# Third Campsite Area



## LunarMako (Nov 25, 2017)

Sorry. I am sure there is a thread for this. Haven't seen it yet. 

How do you open the third locked campsite area? Is it a certain level or what? 

Thanks!


----------



## ravenblue (Nov 25, 2017)

I upgraded my tent to the third level and now I'm able to place the picnic area thing there.


----------



## LunarMako (Nov 25, 2017)

ravenblue said:


> I upgraded my tent to the third level and now I'm able to place the picnic area thing there.

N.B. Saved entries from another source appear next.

-- ==== Sys2Proof/Machine/RegMapA.lean ====
section
/-! DEFINITION. Register map, part A: the registers of blocks DEV, RST, AON, CFG, ERR, MBX, EVT, WPU, DSP, one entry per register family, written from the
field maps of the chapters (offset, width, CRC-covered, mirrored; per field its bits, access code, reset or factory value and
Takes effect term). Reserved fields have no entry: their bits read 0 and what is written to them is ignored (R8).
f_<BLOCK>_<REGISTER>_<FIELD> is a field; a_<BLOCK>_<REGISTER> its BAR0 address (R6, R44); r_… the register. -/

namespace Sys2Proof.Machine

abbrev f_DEV_ID_PART : Fld := ⟨16, 16⟩
abbrev f_DEV_ID_STEPPING : Fld := ⟨8, 8⟩
/-- DEV.ID (R5, 00_scope). -/
def a_DEV_ID : Nat := 0
def r_DEV_ID : Reg := ⟨0, [], false, false, false, [⟨f_DEV_ID_PART, .ro, false, 0x1624, .atOnce⟩, ⟨f_DEV_ID_STEPPING, .ro, false, 0xb0, .atOnce⟩]⟩
abbrev f_DEV_ISL_CLKGOOD_CLKGOOD : Fld := ⟨0, 40⟩
/-- DEV.ISL_CLKGOOD (R46, 01_planes_and_islands). -/
def a_DEV_ISL_CLKGOOD : Nat := 0x10
def r_DEV_ISL_CLKGOOD : Reg := ⟨0x10, [], true, false, false, [⟨f_DEV_ISL_CLKGOOD_CLKGOOD, .ro, false, 1, .atOnce⟩]⟩
abbrev f_DEV_ISL_RESET_IN_RESET : Fld := ⟨0, 40⟩
/-- DEV.ISL_RESET (R46, 01_planes_and_islands). -/
def a_DEV_ISL_RESET : Nat := 0x18
def r_DEV_ISL_RESET : Reg := ⟨0x18, [], true, false, false, [⟨f_DEV_ISL_RESET_IN_RESET, .ro, false, 0xfffffffffe, .atOnce⟩]⟩
abbrev f_DEV_JCT_STALL_STALLED : Fld := ⟨0, 40⟩
/-- DEV.JCT_STALL (R46, 01_planes_and_islands). -/
def a_DEV_JCT_STALL : Nat := 0x20
def r_DEV_JCT_STALL : Reg := ⟨0x20, [], true, false, false, [⟨f_DEV_JCT_STALL_STALLED, .w1c, false, 0, .atOnce⟩]⟩
abbrev f_DEV_MODE_SAFE_CAUSE : Fld := ⟨20, 4⟩
abbrev f_DEV_MODE_RIPCORD : Fld := ⟨19, 1⟩
abbrev f_DEV_MODE_SERVICE : Fld := ⟨18, 1⟩
abbrev f_DEV_MODE_PEND_VALID : Fld := ⟨17, 1⟩
abbrev f_DEV_MODE_PEND_MODE : Fld := ⟨14, 3⟩
abbrev f_DEV_MODE_CUR_MODE : Fld := ⟨11, 3⟩
abbrev f_DEV_MODE_STARTING : Fld := ⟨10, 1⟩
/-- DEV.MODE (R65, 02_modes_and_ballast). -/
def a_DEV_MODE : Nat := 0x30
def r_DEV_MODE : Reg := ⟨0x30, [], false, false, true, [⟨f_DEV_MODE_SAFE_CAUSE, .ro, false, 0, .atOnce⟩, ⟨f_DEV_MODE_RIPCORD, .ro, false, 0, .atOnce⟩, ⟨f_DEV_MODE_SERVICE, .ro, false, 0, .atOnce⟩, ⟨f_DEV_MODE_PEND_VALID, .ro, false, 0, .atOnce⟩, ⟨f_DEV_MODE_PEND_MODE, .ro, false, 0, .atOnce⟩, ⟨f_DEV_MODE_CUR_MODE, .ro, false, 0, .atOnce⟩, ⟨f_DEV_MODE_STARTING, .ro, false, 1, .atOnce⟩]⟩
abbrev f_DEV_SAFE_REQ_REQ : Fld := ⟨0, 1⟩
/-- DEV.SAFE_REQ (R65, 02_modes_and_ballast). -/
def a_DEV_SAFE_REQ : Nat := 0x34
def r_DEV_SAFE_REQ : Reg := ⟨0x34, [], false, false, false, [⟨f_DEV_SAFE_REQ_REQ, .w1s, false, 0, .atOnce⟩]⟩
abbrev f_DEV_PIN_SAFE_STB_SAFE : Fld := ⟨16, 8⟩
abbrev f_DEV_PIN_SAFE_MKO_SAFE : Fld := ⟨0, 16⟩
/-- DEV.PIN_SAFE (R481, 18_reset_startup). -/
def a_DEV_PIN_SAFE : Nat := 0x40
def r_DEV_PIN_SAFE : Reg := ⟨0x40, [], false, true, false, [⟨f_DEV_PIN_SAFE_STB_SAFE, .ro, true, 0, .reset⟩, ⟨f_DEV_PIN_SAFE_MKO_SAFE, .ro, true, 0, .reset⟩]⟩
abbrev f_DEV_RST_CAUSE_BOOTS : Fld := ⟨32, 32⟩
abbrev f_DEV_RST_CAUSE_SOURCES : Fld := ⟨16, 16⟩
abbrev f_DEV_RST_CAUSE_LAST_SRC : Fld := ⟨4, 4⟩
abbrev f_DEV_RST_CAUSE_LAST_LEVEL : Fld := ⟨0, 3⟩
/-- DEV.RST_CAUSE (R481, 18_reset_startup). -/
def a_DEV_RST_CAUSE : Nat := 0x50
def r_DEV_RST_CAUSE : Reg := ⟨0x50, [], true, false, false, [⟨f_DEV_RST_CAUSE_BOOTS, .ro, false, 0, .atOnce⟩, ⟨f_DEV_RST_CAUSE_SOURCES, .w1c, false, 1, .atOnce⟩, ⟨f_DEV_RST_CAUSE_LAST_SRC, .ro, false, 0, .atOnce⟩, ⟨f_DEV_RST_CAUSE_LAST_LEVEL, .ro, false, 4, .atOnce⟩]⟩
abbrev f_DEV_LOCK_SET : Fld := ⟨0, 1⟩
/-- DEV.LOCK (R483, 19_registers_integrity). -/
def a_DEV_LOCK : Nat := 0xff8
def r_DEV_LOCK : Reg := ⟨0xff8, [], false, false, true, [⟨f_DEV_LOCK_SET, .w1s, false, 0, .atOnce⟩]⟩
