-- ==== Sys2Proof/Machine/Items.lean ====
section
/-! DEFINITION. What every family uses to reach the outside and the other families: interrupt messages, items for rings, envelope
responses, ballast profiles, SAFE_HOLD, errors and events. -/

namespace Sys2Proof.Machine

/-! ### Interrupts and rings -/

/-- Outbound transfers run (R302). -/
def Dev.outboundOk (d : Dev) : Bool := d.host.busMaster && d.host.d0 && d.host.linkUp

/-- A vector sends: outbound transfers run, MSI-X is enabled, and neither the function nor the vector is masked (R300, R302). -/
def Dev.msixOpen (d : Dev) (v : Nat) : Bool := d.outboundOk && d.host.ctl.msixOn && !d.host.ctl.masked && d.host.unmasked.contains v

/-- Requests that n bytes at address a take: none longer than `limit`, none across a 4 KiB boundary (R301; greedy: log entry 115). -/
def requests (limit : Nat) : Nat → Nat → Nat → List (Nat × Nat)
  | 0, _, _ => []
  | _, _, 0 => []
  | fuel + 1, a, n =>
    let k := max 1 (min n (min limit (4096 - a % 4096)))
    (a, k) :: requests limit fuel (a + k) (n - k)

/-- Bytes that a size code of the configuration space stands for, a best-effort client's at most 256 (R68, R301). -/
def requestLimit (code : BitVec 3) (best : Bool) : Nat := let n := 128 * 2 ^ code.toNat; if best then min 256 n else n

/-- Bytes are written to host memory: by at most Max Payload Size, which is 512 at most (R297, R301). -/
def Dev.hostPut (d : Dev) (a : Nat) (ro best : Bool) (bs : List Byte) : Dev :=
  let l := requests (min 512 (requestLimit d.host.ctl.mps best)) bs.length a bs.length
  { d with out := d.out ++ l.map (fun p => .hostWrite (BitVec.ofNat 64 p.1) (ro && d.host.ctl.ro) (slice bs (p.1 - a) p.2)) }

/-- n bytes are read from host memory: by at most Max Read Request Size (R301). -/
def Dev.hostGet (d : Dev) (a : Nat) (best : Bool) (n : Nat) : Dev :=
  let l := requests (requestLimit d.host.ctl.mrrs best) n a n
  { d with out := d.out ++ l.map (fun p => .hostRead (BitVec.ofNat 64 p.1) p.2) }

/-- Send an MSI-X message, or set its pending bit while it is masked or outbound transfers are stopped (R302, R315). -/
def Dev.msix (d : Dev) (v : Nat) : Dev :=
  if d.msixOpen v then d.emit (.msix v)
  else if d.host.msixPend.contains v then d
  else { d with host := { d.host with msixPend := d.host.msixPend ++ [v] } }

/-- A ring context after reset: off (R303). -/
def RingCtx.off : RingCtx where
  descBase := 0
  typ := 0
  loc := false
  ro := false
  flushLast := false
  en := false
  log2Size := 0
  log2Buf := 0
  dest := 0
  vector := 0
  coalDesc := 0
  coalUs := 0
  flushUs := 0
  head := 0
  tail := 0
  stageKib := 0
  dropCnt := 0
  staged := 0
  offCnt := 0
  items := 0
  armed := false
  err := 0

/-- What the device keeps of a ring when it is enabled. -/
def RingRun.empty : RingRun := ⟨[], [], 0, 0, 0, 0, false, [], 0, 0, 0, false⟩

/-- The context of ring r. -/
def Dev.ring (d : Dev) (r : Nat) : RingCtx := alGet d.host.rings r .off

/-- What the device keeps of ring r. -/
def Dev.ringRun (d : Dev) (r : Nat) : RingRun := alGet d.host.runs r .empty

/-- Descriptors posted to a ring and not completed (R306). -/
def RingCtx.posted (c : RingCtx) : Nat := (c.tail - c.head).toNat

/-- Set the context of ring r. -/
def Dev.setRing (d : Dev) (r : Nat) (c : RingCtx) : Dev := { d with host := { d.host with rings := alSet d.host.rings r c } }

/-- Set what the device keeps of ring r. -/
def Dev.setRun (d : Dev) (r : Nat) (c : RingRun) : Dev := { d with host := { d.host with runs := alSet d.host.runs r c } }

/-- An unfragmented item for a ring (R309). -/
def RingItem.whole (ring content : Nat) (body : List Byte) : RingItem :=
  { ring := ring, content := content, objId := 0, tag := 0, body := body, off := 0, fseq := 0, complete := true, trunc := false,
    mailbox := none }

/-- Hand an item to its ring. -/
def Dev.toRing (d : Dev) (x : RingItem) : Dev := { d with host := { d.host with queue := d.host.queue ++ [x] } }

/-! ### Merge points (R39 to R42) -/

/-- The state of a merge point. -/
def Merges.get (m : Merges) : MergeId → MergePt Item
  | .mosaic => m.mosaic | .seam => m.seam | .record => m.record | .evt => m.evt | .err => m.err | .pair => m.pair

/-- The merge points with one replaced. -/
def Merges.set (m : Merges) (i : MergeId) (x : MergePt Item) : Merges :=
  match i with
  | .mosaic => { m with mosaic := x }
  | .seam => { m with seam := x }
  | .record => { m with record := x }
  | .evt => { m with evt := x }
  | .err => { m with err := x }
  | .pair => { m with pair := x }

/-- A source has made an item for a merge point; it arrives with MERGE_ARRIVAL, in the order made. -/
def Dev.fly (d : Dev) (i : MergeId) (x : Item) : Dev :=
  let p := d.mrg.get i
  { d with mrg := d.mrg.set i { p with fly := p.fly ++ [x] } }

/-! ### Envelope responses (R333 to R346) -/

end Sys2Proof.Machine

namespace Sys2Proof

/-- OPCODE of a command (R349 to R356). -/
def Cmd.opcode : Cmd → Nat
  | .nop => 0x01 | .info => 0x02 | .cmdQuery .. => 0x03 | .regRead _ => 0x04 | .regWrite _ => 0x05
  | .modeSet _ => 0x10 | .rollNext => 0x11 | .loftExport .. => 0x12
  | .tableLoad _ => 0x20 | .tableRead _ => 0x21
  | .camRegRead .. => 0x30 | .camRegWrite .. => 0x31 | .viewReserve _ => 0x32 | .viewRelease _ => 0x33
  | .hbmSetpoint .. => 0x40 | .hbmRetire .. => 0x41
  | .fwStage _ => 0x50 | .fwSwap => 0x51 | .pipeTakeover _ => 0x52 | .laneRetrain _ => 0x53 | .partnerRejoin => 0x54
  | .serviceAbort => 0x55
  | .calRun .. => 0x60 | .calRead _ => 0x61 | .calStore => 0x62
  | .cfgOpen => 0x70 | .cfgCommit => 0x71 | .nvWrite _ => 0x72 | .fuseProgram _ => 0x73
  | .timeStep _ => 0x80 | .evtCommit => 0x81 | .pairHandover => 0x90

/-- A command of class D, deferred (R336). -/
def Cmd.deferred : Cmd → Bool
  | .modeSet _ | .loftExport .. | .tableLoad _ | .tableRead _ | .camRegRead .. | .camRegWrite .. | .hbmSetpoint ..
  | .hbmRetire .. | .fwStage _ | .fwSwap | .pipeTakeover _ | .laneRetrain _ | .partnerRejoin | .calRun .. | .calStore
  | .nvWrite _ | .fuseProgram _ | .timeStep _ | .pairHandover => true
  | _ => false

Oh, okay. Thank you for letting me know. I am building the new cute campsite now. After that I just have to find out how to level that up


----------



## Gruntilda (Nov 25, 2017)

I read somewhere that it is a good idea to build all 4 of the starting tents as soon as you can as that will increase the max friendship level for all villagers of each type.  To build all 4 you need to take down a tent for the 3rd and 4th ones you build but the effects of the increase remain for the villagers.


----------



## QueenOpossum (Nov 25, 2017)

You unlock the second amenities area once you hit level 10 I believe.


----------



## LillyofVadness (Nov 26, 2017)

You unlock the second amenities at level 10.
I've seen people have a tent in each of the amenities spots, which you can do as soon as you hit ten, but other people use the second spot for the other amenities, which are unlocked after crafting a level 3 tent of the same theme, i.e the Half Pipe is craftable after you make the Level 3 sporty tent, etc.


----------



## LunarMako (Nov 26, 2017)

Gruntilda said:


> I read somewhere that it is a good idea to build all 4 of the starting tents as soon as you can as that will increase the max friendship level for all villagers of each type.  To build all 4 you need to take down a tent for the 3rd and 4th ones you build but the effects of the increase remain for the villagers.



Awesome! Will do!


----------



## Bcat (Nov 26, 2017)

Gruntilda said:


> I read somewhere that it is a good idea to build all 4 of the starting tents as soon as you can as that will increase the max friendship level for all villagers of each type.  To build all 4 you need to take down a tent for the 3rd and 4th ones you build but the effects of the increase remain for the villagers.



I did this and highly recommend.


----------